A Agência Nacional de Energia Elétrica (Aneel) retirou de pauta o processo que aprimora as regras para redução ou limitação de geração de energia elétrica no Sistema Interligado Nacional (SIN), com a discussão remarcada para uma reunião extraordinária em 22 de junho. A medida, que visa compensar geradores por cortes impostos pelo ONS, pode repassar custos bilionários aos consumidores via Encargo de Serviços do Sistema (ESS), impactando principalmente usinas eólicas e solares.

15 de junho de 2026 às 20:40Fonte oficial: CNN BrasilRedação Radar Energia
Aneel adia discussão sobre cortes de geração e remarca para 22 de junho
Foto: CNN Brasil

A Agência Nacional de Energia Elétrica (Aneel) retirou de pauta da reunião de sua diretoria, realizada nesta terça-feira (16), o processo que estabelece critérios para a redução ou limitação da geração de energia elétrica no Sistema Interligado Nacional (SIN). A deliberação sobre o tema, que tem relatoria da diretora Agnes Costa, foi reagendada para uma reunião extraordinária na próxima segunda-feira, 22 de junho, às 13h.

A Aneel, em nota, justificou o adiamento da análise pela necessidade de sua presença em uma audiência pública no Senado Federal. O evento, agendado para a manhã desta terça-feira, debatia o bloqueio orçamentário das Agências Reguladoras, um tema que, segundo a agência, “demanda acompanhamento institucional prioritário”.

O processo busca aprimorar as diretrizes para o ordenamento das manobras conhecidas como *curtailment* – termo setorial que designa o corte de geração. Essas interrupções forçam usinas solares e eólicas a cessar a geração de energia devido a limitações da rede elétrica ou a um excesso momentâneo de oferta. Nos últimos anos, esses problemas já resultaram em mais de R$ 4 bilhões em prejuízos para os geradores no Brasil.

Os cortes de geração são impostos pelo Operador Nacional do Sistema Elétrico (ONS) e se devem a três motivos principais: falta de infraestrutura de transmissão (como linhas danificadas ou atrasadas), capacidade limitada das linhas de transmissão que impede o escoamento da energia, e excesso de oferta em relação à demanda. Atualmente, apenas no primeiro caso o gerador pode ser ressarcido, enquanto nos outros dois não há direito a compensação.

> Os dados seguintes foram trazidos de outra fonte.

-- ==== Sys2Proof/Laws/State.lean ====
section
/-!
SUPPORT. One lemma for each field of each update of the state, of a core and of a task context: each is true by unfolding the update once, so
that no later proof unfolds it again.
-/
namespace Sys2Proof.Machine
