-- ==== Sys2Proof/Tests/Slice0.lean ====
section
/-!
SUPPORT. Tests: the checks of well-formedness, words that the spec works out, single steps on small states, and states that meet the hypotheses of
the statements.
-/
namespace Sys2Proof.Tests

open Sys2Proof.Machine Host

set_option Elab.async false

-- well-formedness: one ill-formed term for each check, refused

theorem test_wf_loop : (Instr.loop 3 0).wf = false ∧ (Instr.loopReg 3 0).wf = false ∧ (Instr.loop 3 1).wf = true := by decide
theorem test_wf_loopx : (Instr.loopx 0).wf = false ∧ (Instr.loopx 7).wf = false ∧ (Instr.loopx 6).wf = true := by decide
theorem test_wf_spr : (Instr.movsr 5 0x02B).wf = false ∧ (Instr.movsr 5 0x02A).wf = true ∧ (Instr.movrs 5 0x002).wf = false ∧
    (Instr.movrs 5 0x046).wf = true := by decide
theorem test_wf_control : (Instr.align 2).wf = false ∧ (Instr.phase 6).wf = false ∧ (Instr.spawn 4 96).wf = false ∧ (Instr.spawn 4 95).wf = true := by decide
theorem test_wf_shift : (Instr.shli 1 2 64).wf = false ∧ (Instr.shri 1 2 (-1)).wf = false ∧ (Instr.sari 1 2 63).wf = true := by decide
theorem test_wf_load : (Instr.ld 1 2 .d true 0).wf = false ∧ (Instr.ld 1 2 .w true 0).wf = true := by decide
theorem test_wf_vector_num : (Instr.vadd .w256 .e4m3 1 2 3).wf = false ∧ (Instr.vaddsc .w256 .e5m2 1 2 3).wf = false ∧
    (Instr.vand .w256 .e4m3 1 2 3).wf = true := by decide
theorem test_wf_vector_int : (Instr.vminu .w256 .f32 1 2 3).wf = false ∧ (Instr.vshl .w256 .f16 1 2 3).wf = false ∧
    (Instr.viota .w256 .bf16 1 2).wf = false := by decide
theorem test_wf_vcmp : (Instr.vcmp .w256 .i8 .eq 0 1 2).wf = false ∧ (Instr.vcmp .w256 .e4m3 .eq 1 1 2).wf = false := by decide
theorem test_wf_vunary : (Instr.vunary .w256 .e4m3 .abs 1 2 0).wf = false ∧ (Instr.vunary .w256 .f32 .clz 1 2 0).wf = false := by decide
theorem test_wf_vector_types : (Instr.vsfu .w256 .f16 .rcp 1 2 0).wf = false ∧ (Instr.vred .w256 .i16 .sum 1 2 0).wf = false ∧
    (Instr.vdot4 .w256 .i16 1 2 3).wf = false ∧ (Instr.vdot2 .w256 .f32 1 2 3).wf = false ∧ (Instr.vdot16 .w256 .f16 1 2 3).wf = false := by decide
theorem test_wf_index : (Instr.vext .w256 .f32 1 2 8).wf = false ∧ (Instr.vins .w256 .i8 1 2 32).wf = false ∧
    (Instr.vext .w256 .f32 1 2 7).wf = true := by decide
theorem test_wf_xn : (Instr.xnet 0 1 3).wf = false ∧ (Instr.xcvt .f32 .f32 .rne false 1 2).wf = false ∧ (Instr.xcvth .bf16 .f16 .rne false 1 2).wf = false ∧
    (Instr.xmx .f16 .e4m3 .rne false 1 2).wf = false ∧ (Instr.xmxd .i8 .f32 .rne false 1 2).wf = false ∧ (Instr.xplane .f32 7 .rup 1 2).wf = false ∧
    (Instr.xunplane .e4m3 7 .rne false 1 2).wf = false := by decide
theorem test_wf_ar : (Instr.adset 1 6 2).wf = false ∧ (Instr.arop 1 2 .shl 3 .b8 false 8).wf = false ∧ (Instr.arop 1 2 .add 3 .b8 false 1).wf = false ∧
    (Instr.arop 1 2 .shl 3 .b8 false 7).wf = true := by decide
theorem test_wf_ae : (Instr.pinv 1 2 .all).wf = false ∧ (Instr.pinv 0 2 .all).wf = true := by decide
theorem test_wf_events : (Instr.afBlockPerform 0 64).wf = false ∧ (Instr.atomicPerform 0 16).wf = false ∧ (Instr.stackTempSample 0 ⟨[1, 2, 3], [], []⟩).wf = false ∧
    (Instr.sensorSample ⟨[], [], [], 0, 0⟩).wf = false ∧ (Instr.postReceived ⟨64, 0, 0, 0, none, none, false⟩).wf = false ∧
    (Instr.postReceived ⟨0, 0, 73, 0, none, none, false⟩).wf = false ∧ (Instr.grantReceived 73 0 0 0 []).wf = false := by decide

/-- The word decodes to the instruction. -/
def reads (sl : Slot) (w : SWord) (i : Instr) : Bool := match decodeWord sl w with | .ok j => j == i | .error _ => false

/-- The word is refused for the reason. -/
def refuses (sl : Slot) (w : SWord) (r : Reject) : Bool := match decodeWord sl w with | .ok _ => false | .error x => x == r
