-- ==== Sys2Proof/Machine/Registers.lean ====
section
/-!
DEFINITION. The data types of the registers that are more than a plain word: the sequencer's phase (10_state.md R53), the
error codes (60_exceptions.md R260), the latched command (R54) and the working registers of a running command (R55).
-/

namespace Sys2Proof.Machine

/-- The sequencer's state (R53); `STATUS.BUSY = 1` exactly in `run`. -/
inductive Phase where
  | idle
  | run
  deriving DecidableEq, Repr, Inhabited

/-- The error codes of `STATUS.ERR` (R260). Codes 7 to 15 are never produced, so they are no constructors. -/
inductive ErrCode where
  | ok
  | invalidLength
  | invalidState
  | illegalCmd
  | range
  | overlap
  | noSchedule
  deriving DecidableEq, Repr, Inhabited

/-- The latched command (R54): what acceptance copies, and what the command's body reads. -/
structure Latch where
  /-- `OP`: the opcode, as the command it names. -/
  op  : Instr
  /-- `SRC_L`. -/
  src : Word
  /-- `DST_L`. -/
  dst : Word
  /-- `N_L`: the byte count. -/
  n   : Word
  /-- `CUR_L`. -/
  cur : BitVec 8
  /-- `K_L`: the 32 key bytes. -/
  k   : Bytes32
  /-- `IV_L`: the 32 IV bytes. -/
  iv  : Bytes32
  deriving DecidableEq, Repr, Inhabited

/-- The working registers of a running command (R55). -/
structure Work where
  /-- `S`: the 16-byte AES state. -/
  s  : Block
  /-- `RC`: the round counter, 0 to 14. -/
  rc : Fin 15
  /-- `BI`: the block index; the spec gives it no width (DEDUCED: a number, notes/assumptions/11.md, safe). -/
  bi : Nat
  /-- `X`: an IGE chain value. -/
  x  : Block
  /-- `Y`: an IGE chain value. -/
  y  : Block
  /-- `CV`: the CBC chaining value or CTR counter. -/
  cv : Block
  /-- `KS`: the CTR keystream block. -/
  ks : Block
  deriving DecidableEq, Repr, Inhabited

end Sys2Proof.Machine
end

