/-! ### Command words and the step -/

/-- R110, R114: with a command word for `i` as the next input, idle and out of reset, `step` is `exec i`, after the input has been
taken and the write answered. -/
def Obligations.StepRunsSubmittedCommand : Prop :=
  ∀ (s : State) (v : Word) (i : Instr) (rest : List Event),
    s.inReset = false → s.phase = .idle → s.events = .host (.write 32 (s.cfg.base + 0x00C) v) :: rest →
    decode v = .ok i → step s = exec i { s with events := rest, resp := .wrote }

/-- R116, R308: on the engine's turn, or with no input left, a running command makes its second transition. -/
def Obligations.StepCompletesRunningCommand : Prop :=
  ∀ s : State, s.completesNext → step s = exec s.latch.op { s with events := s.events.tail }

/-- R112, R113: the nine words and a few of their illegal neighbours, written out. -/
def Obligations.CommandWordsDecode : Prop :=
  (decode 0x00000001 = .ok .kse ∧ decode 0x00000002 = .ok .ksd ∧ decode 0x00000003 = .ok .encb ∧
    decode 0x00000004 = .ok .decb ∧ decode 0x00000010 = .ok .cbce ∧ decode 0x00000011 = .ok .cbcd ∧
    decode 0x00000020 = .ok .ctr ∧ decode 0x00000030 = .ok .igee ∧ decode 0x00000031 = .ok .iged) ∧
  decode 0x00000000 = .error .opcodeNotAssigned ∧ decode 0x00000012 = .error .opcodeNotAssigned ∧
    decode 0x00000032 = .error .opcodeNotAssigned ∧ decode 0x00000110 = .error .reservedBitSet ∧
    decode 0x80000010 = .error .reservedBitSet

/-- R112: a word selects a command exactly when it is that command's word, all 32 bits of it, and the words are those of the
table. -/
def Obligations.DecodeSelectsExactWord : Prop :=
  (∀ (w : Word) (i : Instr), decode w = .ok i ↔ w = encode i) ∧
  encode .kse = 0x01 ∧ encode .ksd = 0x02 ∧ encode .encb = 0x03 ∧ encode .decb = 0x04 ∧ encode .cbce = 0x10 ∧
    encode .cbcd = 0x11 ∧ encode .ctr = 0x20 ∧ encode .igee = 0x30 ∧ encode .iged = 0x31

/-- R113, R264: any word with a reserved bit set or an opcode outside the nine completes at once with `ILLEGAL_CMD`, before every
other check, and changes nothing else. -/
def Obligations.IllegalWordFailsAtOnce : Prop :=
  ∀ (s : State) (v : Word) (rest : List Event),
    s.inReset = false → s.phase = .idle → s.events = .host (.write 32 (s.cfg.base + 0x00C) v) :: rest →
    (v.extractLsb' 8 24 ≠ 0 ∨
      v.extractLsb' 0 8 ∉ ([0x01, 0x02, 0x03, 0x04, 0x10, 0x11, 0x20, 0x30, 0x31] : List (BitVec 8))) →
    step s = .next { s with events := rest, resp := .wrote, err := .illegalCmd, done := true }

/-! ### Acceptance and validation -/

/-- R114, R115: a command that passes validation latches its operands and enters `RUN`, and `BUSY` reads 1. Byte `4k + j` of the latched
key and IV is bits `31-8j : 24-8j` of `KEYk` and `IVk` (R41, R42). -/
def Obligations.AcceptedCommandLatchesAndRuns : Prop :=
  ∀ (i : Instr) (s : State), s.phase = .idle → s.validate i = .ok →
    ∃ t, exec i s = .next t ∧ t.statusWord.getLsbD 0 = true ∧
      t = { s with
        done := false
        err := .ok
        phase := .run
        latch :=
          { op := i, src := s.src, dst := s.dst
            n := if i = .encb ∨ i = .decb then 16 else if i = .kse ∨ i = .ksd then 0 else s.len
            cur := s.cur, k := registerBytes s.key, iv := registerBytes s.iv } } ∧
      ∀ (k : Fin 8) (j : Nat), j < 4 →
        (blockBytes t.latch.k.lo ++ blockBytes t.latch.k.hi)[4 * k.val + j]? = some (s.key[k].extractLsb' (24 - 8 * j) 8) ∧
        (blockBytes t.latch.iv.lo ++ blockBytes t.latch.iv.hi)[4 * k.val + j]? = some (s.iv[k].extractLsb' (24 - 8 * j) 8)

/-- R272: a command word that fails validation, for its operands or as an illegal word, writes its code to `ERR`, sets `DONE`,
stays idle and changes nothing else. -/
def Obligations.FailedCommandChangesOnlyStatus : Prop :=
  (∀ (i : Instr) (s : State), s.phase = .idle → s.validate i ≠ .ok →
    exec i s = .next { s with err := s.validate i, done := true }) ∧
  (∀ (v : Word) (s : State), (∀ i, v ≠ encode i) →
    s.submit v = .stay { s with err := .illegalCmd, done := true })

A proposta em análise pela Aneel, parte das discussões da Consulta Pública (CP) nº 45/2019 e em fase de conclusão, busca estabelecer um mecanismo de compensação. Caso seja aprovado, o ressarcimento aos geradores será feito por meio do Encargo de Serviços do Sistema (ESS), o que significa que os custos serão repassados diretamente para a conta de luz dos consumidores.

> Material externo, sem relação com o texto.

/-! ### `deriveDks` -/

@[simp] theorem deriveDks_cfg : (deriveDks s).cfg = s.cfg := State.setDks_cfg _ _
@[simp] theorem deriveDks_inReset : (deriveDks s).inReset = s.inReset := State.setDks_inReset _ _
@[simp] theorem deriveDks_ie : (deriveDks s).ie = s.ie := State.setDks_ie _ _
@[simp] theorem deriveDks_done : (deriveDks s).done = s.done := State.setDks_done _ _
@[simp] theorem deriveDks_ign : (deriveDks s).ign = s.ign := State.setDks_ign _ _
@[simp] theorem deriveDks_err : (deriveDks s).err = s.err := State.setDks_err _ _
@[simp] theorem deriveDks_src : (deriveDks s).src = s.src := State.setDks_src _ _
@[simp] theorem deriveDks_dst : (deriveDks s).dst = s.dst := State.setDks_dst _ _
@[simp] theorem deriveDks_len : (deriveDks s).len = s.len := State.setDks_len _ _
@[simp] theorem deriveDks_cur : (deriveDks s).cur = s.cur := State.setDks_cur _ _
@[simp] theorem deriveDks_key : (deriveDks s).key = s.key := State.setDks_key _ _
@[simp] theorem deriveDks_iv : (deriveDks s).iv = s.iv := State.setDks_iv _ _
@[simp] theorem deriveDks_eks : (deriveDks s).eks = s.eks := State.setDks_eks _ _
@[simp] theorem deriveDks_dks : (deriveDks s).dks = expandDecKey s.latch.k := State.setDks_dks _ _
@[simp] theorem deriveDks_eksValid : (deriveDks s).eksValid = s.eksValid := State.setDks_eksValid _ _
@[simp] theorem deriveDks_dksValid : (deriveDks s).dksValid = true := State.setDks_dksValid _ _
@[simp] theorem deriveDks_phase : (deriveDks s).phase = s.phase := State.setDks_phase _ _
@[simp] theorem deriveDks_latch : (deriveDks s).latch = s.latch := State.setDks_latch _ _
@[simp] theorem deriveDks_work : (deriveDks s).work = s.work := State.setDks_work _ _
@[simp] theorem deriveDks_dmem : (deriveDks s).dmem = s.dmem := State.setDks_dmem _ _
@[simp] theorem deriveDks_events : (deriveDks s).events = s.events := State.setDks_events _ _
@[simp] theorem deriveDks_resp : (deriveDks s).resp = s.resp := State.setDks_resp _ _
@[simp] theorem deriveDks_draws : (deriveDks s).draws = s.draws := State.setDks_draws _ _

/-! ### `cbcInit` -/

@[simp] theorem cbcInit_cfg : (cbcInit s).cfg = s.cfg := State.setWork_cfg _ _
@[simp] theorem cbcInit_inReset : (cbcInit s).inReset = s.inReset := State.setWork_inReset _ _
@[simp] theorem cbcInit_ie : (cbcInit s).ie = s.ie := State.setWork_ie _ _
@[simp] theorem cbcInit_done : (cbcInit s).done = s.done := State.setWork_done _ _
@[simp] theorem cbcInit_ign : (cbcInit s).ign = s.ign := State.setWork_ign _ _
@[simp] theorem cbcInit_err : (cbcInit s).err = s.err := State.setWork_err _ _
@[simp] theorem cbcInit_src : (cbcInit s).src = s.src := State.setWork_src _ _
@[simp] theorem cbcInit_dst : (cbcInit s).dst = s.dst := State.setWork_dst _ _
@[simp] theorem cbcInit_len : (cbcInit s).len = s.len := State.setWork_len _ _
@[simp] theorem cbcInit_cur : (cbcInit s).cur = s.cur := State.setWork_cur _ _
@[simp] theorem cbcInit_key : (cbcInit s).key = s.key := State.setWork_key _ _
@[simp] theorem cbcInit_iv : (cbcInit s).iv = s.iv := State.setWork_iv _ _
@[simp] theorem cbcInit_eks : (cbcInit s).eks = s.eks := State.setWork_eks _ _
@[simp] theorem cbcInit_dks : (cbcInit s).dks = s.dks := State.setWork_dks _ _
@[simp] theorem cbcInit_eksValid : (cbcInit s).eksValid = s.eksValid := State.setWork_eksValid _ _
@[simp] theorem cbcInit_dksValid : (cbcInit s).dksValid = s.dksValid := State.setWork_dksValid _ _
@[simp] theorem cbcInit_phase : (cbcInit s).phase = s.phase := State.setWork_phase _ _
@[simp] theorem cbcInit_latch : (cbcInit s).latch = s.latch := State.setWork_latch _ _
@[simp] theorem cbcInit_work : (cbcInit s).work = { s.work with cv := s.latch.iv.lo, bi := 0 } := State.setWork_work _ _
@[simp] theorem cbcInit_dmem : (cbcInit s).dmem = s.dmem := State.setWork_dmem _ _
@[simp] theorem cbcInit_events : (cbcInit s).events = s.events := State.setWork_events _ _
@[simp] theorem cbcInit_resp : (cbcInit s).resp = s.resp := State.setWork_resp _ _
@[simp] theorem cbcInit_draws : (cbcInit s).draws = s.draws := State.setWork_draws _ _

end Sys2Proof.Machine
end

Em outra frente, o diretor-geral da Aneel, Sandoval Feitosa, anunciou que a agência revisará a Resolução Normativa 1.030, que aborda os cortes obrigatórios de geração. Essa revisão é crucial para destravar o ressarcimento às empresas afetadas, conforme parâmetros e prazos estabelecidos por uma lei aprovada no ano passado que ainda aguarda regulamentação completa. A relatoria deste processo estava prevista para ser sorteada nesta segunda-feira (15).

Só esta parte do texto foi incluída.